# Please welcome a future aquarist



## titan97 (Feb 14, 2005)

Well, my wife finally went into labor Monday night. My new daughter Allegra Jane Gebhardt was born at 1:38AM on March 22. She weighed 8 pounds, 4 ounces and is 20 inches long. My wife went through the 5 hours of labor with no epidural. She was a real trooper.








Edit: I'm trying to figure out why the pic isn't showing up.
Edit by Admin: You need to right click on the image itself and select properties. Take the image URL and add it to the post.


----------



## thaerin (Dec 12, 2004)

hey hey congratulations titan! Sounds like a healthy size girl. How old do you think she'll be when she gets bitten by the plant/fish bug?


----------



## titan97 (Feb 14, 2005)

Well, with my 2 year old twin boys, they loved to be set in front of my old 20 gal setup when they were 6 months old.

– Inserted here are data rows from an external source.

-- ==== Sys2Proof/Machine/Faults.lean ====
section
/-! DEFINITION. Fault rings, resumption, function resets, unit errors and fencing, and the device log (R267, R268, R276, R278 to
R280, R428, R429). -/

namespace Sys2Proof.Machine

open Sys2Proof

/-! ### FRBASE_WRITE, FRTAIL_WRITE (R267) -/

/-- The held records of a ring numbered from 0. -/
def renumber (xs : List (Word × FRec)) : List (Word × FRec) := (List.range xs.length).zipWith (fun i x => (BitVec.ofNat 32 i, x.2)) xs

/-- A ring with a new base (R267): it starts empty; records still held take its first numbers. -/
def FRing.rebase (r : FRing) (m : Mem) (pa : Nat) : Mem × FRing :=
  let x : FRing := { r with base := pa, head := 0, tail := 0, held := renumber r.held }
  x.flush m x.held

/-- The number that a suspended task's record has after its ring was moved. -/
def newSeq (xs : List (Word × FRec)) (q : Option Word) : Option Word :=
  match (List.range xs.length).find? (fun i => (xs[i]?).map (fun x => x.1) == q) with
  | some i => some (BitVec.ofNat 32 i)
  | none => q

/-- A write of FRBASE (R267, R281). -/
def State.frbase (s : State) (p : Nat) (v : Dword) : State :=
  let q := s.part p
  let r := q.ring.rebase s.mem (bits v.toNat 51 12 * 2 ^ 12)
  let s : State := { s with mem := r.1 }
  (s.setPart p { q with ring := r.2 }).mapSlots (fun x =>
    if x.prt == p && x.st == .suspended then { x with faultSeq := newSeq q.ring.held x.faultSeq } else x)

/-- FRBASE_WRITE (R267). -/
def execFrbaseWrite (p : Nat) (v : Dword) (s : State) : Host.Outcome State Fault Refusal := .next (s.hosted (s.frbase p v))

/-- A write of FRTAIL (R267). -/
def State.frtail (s : State) (p : Nat) (v : Dword) : State :=
  let q := s.part p
  let r := q.ring.reclaim s.mem (v.setWidth 32)
  { s with mem := r.1 }.setPart p { q with ring := r.2 }

/-- FRTAIL_WRITE (R267). -/
def execFrtailWrite (p : Nat) (v : Dword) (s : State) : Host.Outcome State Fault Refusal := .next (s.hosted (s.frtail p v))

/-! ### FRESUME_WRITE (R268, R276) -/

/-- Whether a saved slot is suspended by a record. -/
def Slot.suspendedBy (x : Slot) (seq : Word) : Bool := x.st == .suspended && x.faultSeq == some seq

/-- A snapshot in which a suspended task's resume has been received (R276). -/
def Snap.resume (z : Snap) (seq : Word) : Snap :=
  { z with units := z.units.map (fun u => { u with slots := u.slots.map (fun x => if x.suspendedBy seq then { x with resume := true } else x) }) }

/-- FLG[0] of a saved slot state set in its unit block (R271, R273, R276). -/
def Mem.setFlg (m : Mem) (block n : Nat) : Mem :=
  let bs := m.homeBytes block 0xBFFC
  let bs := bs.set (96 * n + 3) ((bs.getD (96 * n + 3) 0) ||| 1)
  m.physPut block (crcSealed bs)

/-- FLG[0] set in the save area of a partition for the tasks of a snapshot that a record suspended (R276). -/
def State.flagSaved (s : State) (p : Nat) (z : Snap) (seq : Word) : State :=
  let hits := (List.range z.units.length).flatMap (fun k =>
    (((z.units[k]?).map (fun u => u.slots)).getD []).filter (fun x => x.suspendedBy seq) |>.map (fun x =>
      ((s.part p).savebase + 0xC000 * k, 4 * x.place.pe.toNat + x.place.slot.toNat)))
  { s with mem := hits.foldl (fun (m : Mem) (h : Nat × Nat) => m.setFlg h.1 h.2) s.mem }

/-- A snapshot held of a partition resumed. -/
def State.resumeSnap (s : State) (p : Nat) (z : Snap) (seq : Word) : State × Snap :=
  if z.units.any (fun u => u.slots.any (fun x => x.suspendedBy seq)) then (s.flagSaved p z seq, z.resume seq) else (s, z)

/-- The saved formes of a partition's queues resumed. -/
def State.resumeKept (s : State) (p : Nat) (seq : Word) : State :=
  s.lqs.foldl (fun s x =>
    let q := tget {} s.lqs x.1
    if q.prt ≠ p then s
    else match q.kept with
      | none => s
      | some k =>
        match k.snap with
        | none => s
        | some z =>
          let r := s.resumeSnap p z seq
          { r.1 with lqs := tput {} r.1.lqs x.1 { q with kept := some { k with snap := some r.2 } } }) s

/-- FRESUME_WRITE (R268, R276): the task suspended by the record issues again, at once or after its restore. -/
def State.fresume (s : State) (p : Nat) (v : Dword) : State :=
  let seq : Word := v.setWidth 32
  let s := (s.resumeTask p seq).resumeKept p seq
  match (s.part p).restore with
  | none => s
  | some z =>
    let r := s.resumeSnap p z seq
    r.1.setPart p { r.1.part p with restore := some r.2 }

/-- FRESUME_WRITE (R268). -/
def execFresumeWrite (p : Nat) (v : Dword) (s : State) : Host.Outcome State Fault Refusal := .next (s.hosted (s.fresume p v))

/-! ### Reduction windows ended by a reset (R280, R422) -/

/-- A reduction window. -/
def State.rwin (s : State) (w : Nat) : RedWin := tget {} s.sys.rwins w
/-- A reduction window replaced. -/
def State.setRwin (s : State) (w : Nat) (x : RedWin) : State := { s with sys := { s.sys with rwins := tput {} s.sys.rwins w x } }

/-- The end of a round of a reduction window: the single write of its status word, and the next round (R422). -/
def State.endRound (s : State) (w status : Nat) : State :=
  let x := s.rwin w
  let ctx := bits x.cfg.toNat 11 0
  let va := bits x.cva.toNat 51 3 * 8 + 8 * (x.round.toNat % 512)
  let s := s.setRwin w { x with round := x.round + 1, held := [], merged := [], peers := if status = 1 then x.peers else [] }
  match translate s 0 ctx va with
  | .error _ => s
  | .ok (t, tr) =>
    if tr.kind ≠ .wo || !tr.w || t.mem.isPresent (tr.pa / 8) then t
    else { t with mem := t.mem.woPut (tr.pa / 8) (x.round.toNat + status * 2 ^ 32) }

/-- The granules of a window. -/
def RedWin.granules (x : RedWin) : Nat := bits x.size.toNat 35 0 * 2 ^ 13
/-- The lane type of a window (R421). -/
def RedWin.ty (x : RedWin) : Nat := bits x.cfg.toNat 60 56
/-- The participants of a window. -/
def RedWin.n (x : RedWin) : Nat := bits x.cfg.toNat 55 48
/-- Whether a window is enabled (R418, R421). -/
def RedWin.on (x : RedWin) : Bool :=
  bit x.cfg.toNat 63 && [1, 2, 3, 4, 10, 11, 14, 15].contains x.ty && 2 ≤ x.n && x.n ≤ 64 && x.granules != 0

/-- Whether a source can be a participant of the current round (R421, R422): one that has contributed, or any while fewer than N
are known. -/
def RedWin.mayJoin (x : RedWin) (pkg ctx : Nat) : Bool := x.peers.contains (pkg, ctx) || x.peers.length < x.n

/-- Whether a context has a Holvor window that reaches a reduction window of this package (R421). -/
def State.aims (s : State) (c : Nat) (x : RedWin) : Bool :=
  (s.ctx c).hvwins.any (fun (k : Nat × HvWin) =>
    let w := k.2
    let rva := bits w.rva.toNat 51 16 * 2 ^ 16
    let size := bits w.size.toNat 35 0 * 2 ^ 16
    size != 0 && rva + size ≤ 2 ^ 52 && bits w.tgt.toNat 47 32 == s.sys.hvpkg.toNat && bits w.tgt.toNat 11 0 == bits x.cfg.toNat 11 0 &&
    rva < x.base.toNat + 8 * x.granules && x.base.toNat < rva + size)

/-- Whether a context of this package takes part in the round of a window (R280, R422): it has contributed, or one of its Holvor
windows reaches the window, whether it has contributed or not. -/
def State.takesPart (s : State) (x : RedWin) (ctx : Nat) : Bool :=
  let pkg := s.sys.hvpkg.toNat
  x.on && (x.peers.contains (pkg, ctx) || (s.aims ctx x && x.mayJoin pkg ctx))

/-- The rounds in which contexts of this package take part ended with status 2, each once (R280, R422). -/
def State.abortPeers (s : State) (cs : List Nat) : State :=
  s.sys.rwins.foldl (fun (s : State) (w : Nat × RedWin) => if cs.any (s.takesPart (s.rwin w.1)) then s.endRound w.1 2 else s) s

/-! ### VF_RESET (R280) -/

/-- The contexts that a function owns (R417). -/
def State.ctxsOf (s : State) (f : Nat) : List Nat := (s.ctxs.filter (fun c => c.2.en && c.2.fn == f)).map (fun c => c.1)

/-- A launch queue returned by a reset: every slot from the head on free, and none kept (R280). -/
def State.returnQueue (s : State) (f n : Nat) : State :=
  let q := s.lq f n
  let cnt := min (q.prod - q.head).toNat (2 ^ q.log2)
  let s := (List.range cnt).foldl (fun s i => s.clearSlot q.prt (q.slotVa (q.head + BitVec.ofNat 32 i))) s
  s.setLq f n { q with head := q.prod, kept := none }

/-- The lines and translations of a context dropped, dirty lines unwritten (R280, steps 3 and 4). -/
def Mem.dropCtx (m : Mem) (c : Nat) : Mem :=
  { m with l1 := m.l1.filter (fun l => l.ctx != c), l2 := m.l2.filter (fun l => l.ctx != c),
           dieTlb := (m.dieTlb.map (fun t => (t.1, t.2.filter (fun e => e.ctx != c)))).filter (fun t => !t.2.isEmpty),
           mtTlb := (m.mtTlb.map (fun t => (t.1, t.2.filter (fun e => e.ctx != c)))).filter (fun t => !t.2.isEmpty) }

/-- A function's reset (R280). The dirty lines are dropped before the partitions stop as well as after, so that the stop finds none
to write back. -/
def State.resetFn (s : State) (f : Nat) : State :=
  let cs := s.ctxsOf f
  let s : State := { s with mem := cs.foldl Mem.dropCtx s.mem }
  let ps := (s.parts.filter (fun q => q.2.fn == f && q.2.en)).map (fun q => q.1)
  let s := ps.foldl (fun s p => (s.stopPart p).setPart p ((s.stopPart p).part p).freed) s
  let s := (List.range 8).foldl (fun s n => s.returnQueue f n) s
  let s : State := { s with mem := cs.foldl Mem.dropCtx s.mem, strms := s.strms.filter (fun x => !cs.contains x.ctx),
                            hvReplies := s.hvReplies.filter (fun r => !cs.contains r.ctx) }
  let s := s.abortPeers cs
  { s with sys := { s.sys with rsts := tput false s.sys.rsts f true } }

/-- VF_RESET (R280, R410). -/
def execVfReset (f : Nat) (s : State) : Host.Outcome State Fault Refusal := .next (s.hosted (s.resetFn f))

/-! ### UNIT_ERROR and UNFENCE_WRITE (R277, R278, R429) -/

/-- A unit's reliability state. -/
def State.unitSt (s : State) (u : Nat) : UnitSt := tget {} s.sys.units u
/-- A unit's reliability state replaced. -/
def State.setUnitSt (s : State) (u : Nat) (x : UnitSt) : State := { s with sys := { s.sys with units := tput {} s.sys.units u x } }

/-- The partition that holds a unit. -/
def State.holder (s : State) (u : Nat) : Option Nat := (s.parts.find? (fun q => q.2.has u)).map (fun q => q.1)

/-- A notice (R264, R278): its code and its count, charged to the context of the partition that holds the unit. -/
def State.notice (s : State) (u code info : Nat) : FRec :=
  { code := code, cls := 3, sub := 0, ctx := ((s.holder u).map (fun p => (s.part p).ctx)).getD 0, iw0 := 0, iw1 := 0, pc := 0, imgc := 0,
    place := 0, src := 3, ridx := 0, tag := 0, addr := 0, info := BitVec.ofNat 64 info, time := s.timer }

/-- Whether a unit belongs to the resident forme of a partition (R278). -/
def State.inForme (s : State) (p u : Nat) : Bool :=
  let q := s.part p
  if u < 768 then q.formeCus.contains u
  else if u < 832 then (s.isl (u - 768)).bound && (s.isl (u - 768)).prt == p
  else s.strms.any (fun x => x.engine.any (fun e => e.1 == p && s.engineUnit p (e.2 / 8) (e.2 % 8) == some u)) ||
    s.edges.any (fun x => x.1 == u && x.2.prt == p)

/-- A partition without a unit (R278). -/
def Part.without (q : Part) (u : Nat) : Part :=
  { q with map := if h : u / 64 < 14 then q.map.set (u / 64) (q.map[u / 64] &&& ~~~((1 : Dword) <<< (u % 64))) h else q.map }

/-- A resident forme taken off its units without waiting for the drain limit (R278). -/
def State.evict (s : State) (p : Nat) : State :=
  match (s.part p).phase with
  | .run => s.forceSave p
  | .loaded => s.preemptPart p
  | _ => s

/-- A unit with a lasting fault (R278): notices, the forced save of the forme it belongs to, and the unit fenced out. -/
def State.fence (s : State) (u : Nat) : State :=
  let n := s.notice u 0x14 0
  let s := s.emitDev n
  let s := match s.holder u with
    | none => s
    | some p =>
      let s := s.emit p { n with ridx := (s.part p).ridx, tag := (s.part p).tag }
      let s := if s.inForme p u then s.evict p else s
      s.setPart p ((s.part p).without u)
  s.setUnitSt u { s.unitSt u with fenced := true }

/-- An error counted at a unit, with the scratchpad words that it poisons (R277, R278). -/
def State.unitError (s : State) (u : Nat) (words : List Nat) : State :=
  let x := s.unitSt u
  let now := s.timer.toNat
  let es := x.errors.filter (fun t => now < t + 16 * 10 ^ 9) ++ [now]
  let s := s.setUnitSt u { x with errors := es }
  let bad := if u < 768 then words.filter (fun w => w < 2 ^ 19) else []
  let s : State := { s with mem := { s.mem with badWord := bad.foldl (fun t w => tput false t (spAddr u 0 / 4 + w) true) s.mem.badWord } }
  let s := s.emitDev (s.notice u 0x13 es.length)
  if 8 ≤ es.length && !x.fenced then s.fence u else s

/-- UNIT_ERROR (R277, R278). -/
def execUnitError (u : Nat) (words : List Nat) (s : State) : Host.Outcome State Fault Refusal := .next (s.unitError u words)

/-- A write of UNFENCE (R429). -/
def State.unfence (s : State) (v : Dword) : State :=
  let u := v.toNat % 1024
  let x := s.unitSt u
  if x.fenced && !x.absent then s.setUnitSt u { x with fenced := false, errors := [] } else s

/-- UNFENCE_WRITE (R418, R429). -/
def execUnfenceWrite (v : Dword) (s : State) : Host.Outcome State Fault Refusal := .next (s.hosted (s.unfence v))

/-! ### DLBASE_WRITE and DLTAIL_WRITE (R428) -/

/-- The device log replaced. -/
def State.setLog (s : State) (r : Mem × FRing) : State := { s with mem := r.1, sys := { s.sys with dlog := r.2 } }

/-- A write of DLBASE (R418, R428). -/
def State.dlbase (s : State) (v : Dword) : State := s.setLog (s.sys.dlog.rebase s.mem (bits v.toNat 51 3 * 8))

/-- DLBASE_WRITE (R428). -/
def execDlbaseWrite (v : Dword) (s : State) : Host.Outcome State Fault Refusal := .next (s.hosted (s.dlbase v))

/-- A write of DLTAIL (R428). -/
def State.dltail (s : State) (v : Dword) : State := s.setLog (s.sys.dlog.reclaim s.mem (v.setWidth 32))

/-- DLTAIL_WRITE (R428). -/
def execDltailWrite (v : Dword) (s : State) : Host.Outcome State Fault Refusal := .next (s.hosted (s.dltail v))

end Sys2Proof.Machine
end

Even now, when they see my newer setup, they yell out, "FISHY!"


----------



## MiamiAG (Jan 13, 2004)

CONGRATULATIONS!! She will have you under her finger in no time! I remember when mine was born. It's a real miracle. Enjoy.


----------



## JanS (Apr 14, 2004)

Congratulations! [smilie=k: 

What a nice pic!

Before you know it she'll be asking Dad for the car keys. ;-)


----------



## titan97 (Feb 14, 2005)

Thanks for fixing my screw-up Admin. I was just trying to follow Gnatster's directions in the photo-forum sticky. 

-Dustin

EDIT: And by screw-up, I don't mean knocking up my wife, because that would be . . . .wrong. [smilie=k:


----------



## TNguyen (Mar 20, 2005)

Congratulation!


Thanh


----------



## gnatster (Mar 6, 2004)

Congratulations!!!

Glad to hear Mom and baby are doing well.


----------



## trenac (Jul 16, 2004)

Congrats, Titan... She looks likes she is daddy's little girl already.


----------



## Piscesgirl (Feb 25, 2004)

Congratulations on the new bundle of joy!


----------